» **Exercise aim**: Would you repeat exactly the part of the listing below that runs from the line containing "(∀ k : Reg, (base.withFetchWord" down to the line containing "(base.withFetchWord 16 0xF30A).cfg.tickOnBlocking", inclusive, and nothing else?

» **Record set**:

/-- KeyWaitTakesTheHighestKey: one key pressed and none above; none pressed, in a running machine at FX0A, with and
without TICK_ON_BLOCKING. -/
theorem witness_KeyWaitTakesTheHighestKey :
    ((withKey 15).key[(15 : Reg).val] = true ∧ ∀ j : Reg, 15 < j → (withKey 15).key[j.val] = false) ∧
    ((withKey 2).key[(2 : Reg).val] = true ∧ ∀ j : Reg, 2 < j → (withKey 2).key[j.val] = false) ∧
    (∀ k : Reg, (base.withFetchWord 16 0xF30A).key[k.val] = false) ∧
    ((base.withFetchWord 16 0xF30A).loaded = true ∧ (base.withFetchWord 16 0xF30A).halted = false) ∧
    (base.withFetchWord 16 0xF30A).fetch = some 0xF30A ∧ word 0xF30A = some (.ldVxK 3) ∧
    (base.withFetchWord 16 0xF30A).cfg.tickOnBlocking = false ∧
    ((ticking.withFetchWord 16 0xF30A).fetch = some 0xF30A ∧
      (ticking.withFetchWord 16 0xF30A).cfg.tickOnBlocking = true) := by decide

/-- GlyphAddressIsFiveTimesVx: the last digit, and the first value above. -/
theorem witness_GlyphAddressIsFiveTimesVx : ((base.setV 0 15).v 0).toNat ≤ 15 ∧ 15 < ((base.setV 0 16).v 0).toNat := by
  decide

/-- BcdStoresThreeDigits: the last place that fits, and the first that does not. -/
theorem witness_BcdStoresThreeDigits : (base.setI 0xFFD).I.toNat + 2 ≤ 0xFFF ∧
    0xFFF < (base.setI 0xFFE).I.toNat + 2 := by decide

/-- RegistersAreStored, RegistersAreLoaded: the last place that fits, and the first that does not. -/
theorem witness_RegistersAreStored_RegistersAreLoaded :
    (base.setI 0xFF0).I.toNat + (15 : Reg).val ≤ 0xFFF ∧
    0xFFF < (base.setI 0xFF1).I.toNat + (15 : Reg).val ∧ ((0 : Reg) ≤ 15 ∧ (14 : Reg) < 15) := by decide

/-- StoredRegistersLoadBack: a store that answers a next state, and that state itself for the state between. -/
theorem witness_StoredRegistersLoadBack :
    ∃ t, exec (.storeRegs 2) (base.setI 0x400) = .next t ∧ Frame [.V, .pc] t t := by
  refine ⟨_, rfl, fun p _ => ?_⟩
  cases p <;> first | exact rfl | exact fun _ => rfl

/-- FetchIsBigEndian: the last address a fetch can use and the first it can't. -/
theorem witness_FetchIsBigEndian : (base.setPc 0xFFE).pc.toNat ≤ 0xFFE ∧ 0xFFE < (base.setPc 0xFFF).pc.toNat := by decide

/-- StepRunsTheDecodedInstruction: a running machine at the last address a fetch can use, whose bytes there decode. -/
theorem witness_StepRunsTheDecodedInstruction : (base.setPc 0xFFE).Running ∧ (base.setPc 0xFFE).pc.toNat ≤ 0xFFE ∧
    decode [(base.setPc 0xFFE).byte 0xFFE, (base.setPc 0xFFE).byte 0xFFF] = .ok (.sys 0x000, []) :=
  ⟨⟨rfl, rfl⟩, by decide, rfl⟩

/-- Its clauses: an instruction that stops, one that succeeds, and one that blocks. -/
theorem witness_StepRunsTheDecodedInstruction_clauses :
    exec .ret base = .fault .stackUnderflow ∧
    ((∃ t, exec (.ldImm 0 1) base = .next t) ∧ ¬ (Blocks (.ldImm 0 1) base ∧ base.cfg.tickOnBlocking = false)) ∧
    (Blocks (.ldVxK 3) base ∧ base.cfg.tickOnBlocking = false) := by
  refine ⟨rfl, ⟨⟨_, rfl⟩, fun h => ?_⟩, ⟨⟨3, rfl⟩, by decide⟩, rfl⟩
  obtain ⟨x, hx⟩ := h.1.1
  exact nomatch hx

/-- StepWithoutAnInstruction: a word of table T10 under `pc`, a `pc` too high, a halted machine, an empty one. -/
theorem witness_StepWithoutAnInstruction :
    ((base.withFetchWord 16 0x5121).loaded = true ∧ (base.withFetchWord 16 0x5121).halted = false ∧
      (base.withFetchWord 16 0x5121).fetch = some 0x5121 ∧ word 0x5121 = none) ∧
    (base.loaded = true ∧ base.halted = false ∧ 0xFFE < (base.setPc 0xFFF).pc.toNat) ∧
    ({ base with halted := true } : State).halted = true ∧
    (State.reset.halted = false ∧ State.reset.loaded = false) := by decide

/-- OutcomesAreTagged: an instruction of each outcome, the first two with the same next state. -/
theorem witness_OutcomesAreTagged : outcome (.jp 0x200) base = .success base ∧ outcome (.ldVxK 3) base = .blocking ∧
    outcome .ret base = .invalid .stackUnderflow := ⟨rfl, rfl, rfl⟩

/-- OnlyRndReadsTheDraws: instructions other than RND, one of each outcome. -/
theorem witness_OnlyRndReadsTheDraws : (∀ x nn, Instr.jp 0x200 ≠ .rnd x nn) ∧ (∀ x nn, Instr.ldVxK 3 ≠ .rnd x nn) ∧
    (∀ x nn, Instr.ret ≠ .rnd x nn) ∧ outcome (.jp 0x200) base = .success base ∧
    outcome (.ldVxK 3) base = .blocking ∧ outcome .ret base = .invalid .stackUnderflow :=
  ⟨nofun, nofun, nofun, rfl, rfl, rfl⟩

/-- RunsKeepTheTimerCadence: one Success at the end of a period, with its beep, and a wait before it. -/
theorem witness_RunsKeepTheTimerCadence : (((base.setCc 9).setSt 1).cc < ((base.setCc 9).setSt 1).cfg.cyclesPerTick) ∧
    (∃ t, SuccessRun ((base.setCc 9).setSt 1) 1 (0 + 1) t) ∧
    (∃ t, SuccessRun (base.withFetchWord 16 0xF30A) 0 (0 + 0) t) := by
  exact ⟨by decide,
    ⟨_, SuccessRun.success (beep := true) (w := 0) (i := .sys 0) .start rfl rfl rfl rfl rfl⟩,
    ⟨_, SuccessRun.wait (beep := false) (w := 0xF30A) (i := .ldVxK 3) .start (by decide) rfl rfl rfl rfl⟩⟩

/-- InvalidIsPrecise: a tick that stops in the fetch, and one that stops in the instruction. -/
theorem witness_InvalidIsPrecise :
    (∃ t, tick (base.setPc 0xFFF) = .next ⟨.stop .fetchRange 0xFFF none, t, false⟩) ∧
    (∃ t, tick (base.withFetchWord 16 0x00EE) = .next ⟨.stop .stackUnderflow 0x200 (some 0x00EE), t, false⟩) :=
  ⟨⟨_, rfl⟩, ⟨_, rfl⟩⟩

/-- TimerTickEffects, TimerCadence: inside a period, and on its last step. -/
theorem witness_TimerTickEffects_TimerCadence : (base.setCc 8).cc + 1 < (base.setCc 8).cfg.cyclesPerTick ∧
    (base.setCc 9).cfg.cyclesPerTick ≤ (base.setCc 9).cc + 1 ∧ (base.setCc 9).cc < (base.setCc 9).cfg.cyclesPerTick := by
  decide

/-- InstructionsWriteOnlyTheirParts: an instruction that answers a next state. -/
theorem witness_InstructionsWriteOnlyTheirParts : ∃ t, exec (.addReg 1 2) base = .next t := ⟨_, rfl⟩

/-- StepsLeaveTheHostsStateAlone: a step, of a running machine and of a halted one. -/
theorem witness_StepsLeaveTheHostsStateAlone : (∃ t, step base = .next t) ∧
    ({ base with halted := true } : State).halted = true := ⟨⟨_, rfl⟩, rfl⟩

/-- NoInstructionReadsDirtyStCc: an instruction that answers a next state and one that stops. -/
theorem witness_NoInstructionReadsDirtyStCc : (∃ t, exec (.ldSTVx 1) base = .next t) ∧
    exec .ret base = .fault .stackUnderflow := ⟨⟨_, rfl⟩, rfl⟩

» **Exercise result**:
    (∀ k : Reg, (base.withFetchWord 16 0xF30A).key[k.val] = false) ∧
    ((base.withFetchWord 16 0xF30A).loaded = true ∧ (base.withFetchWord 16 0xF30A).halted = false) ∧
    (base.withFetchWord 16 0xF30A).fetch = some 0xF30A ∧ word 0xF30A = some (.ldVxK 3) ∧
    (base.withFetchWord 16 0xF30A).cfg.tickOnBlocking = false ∧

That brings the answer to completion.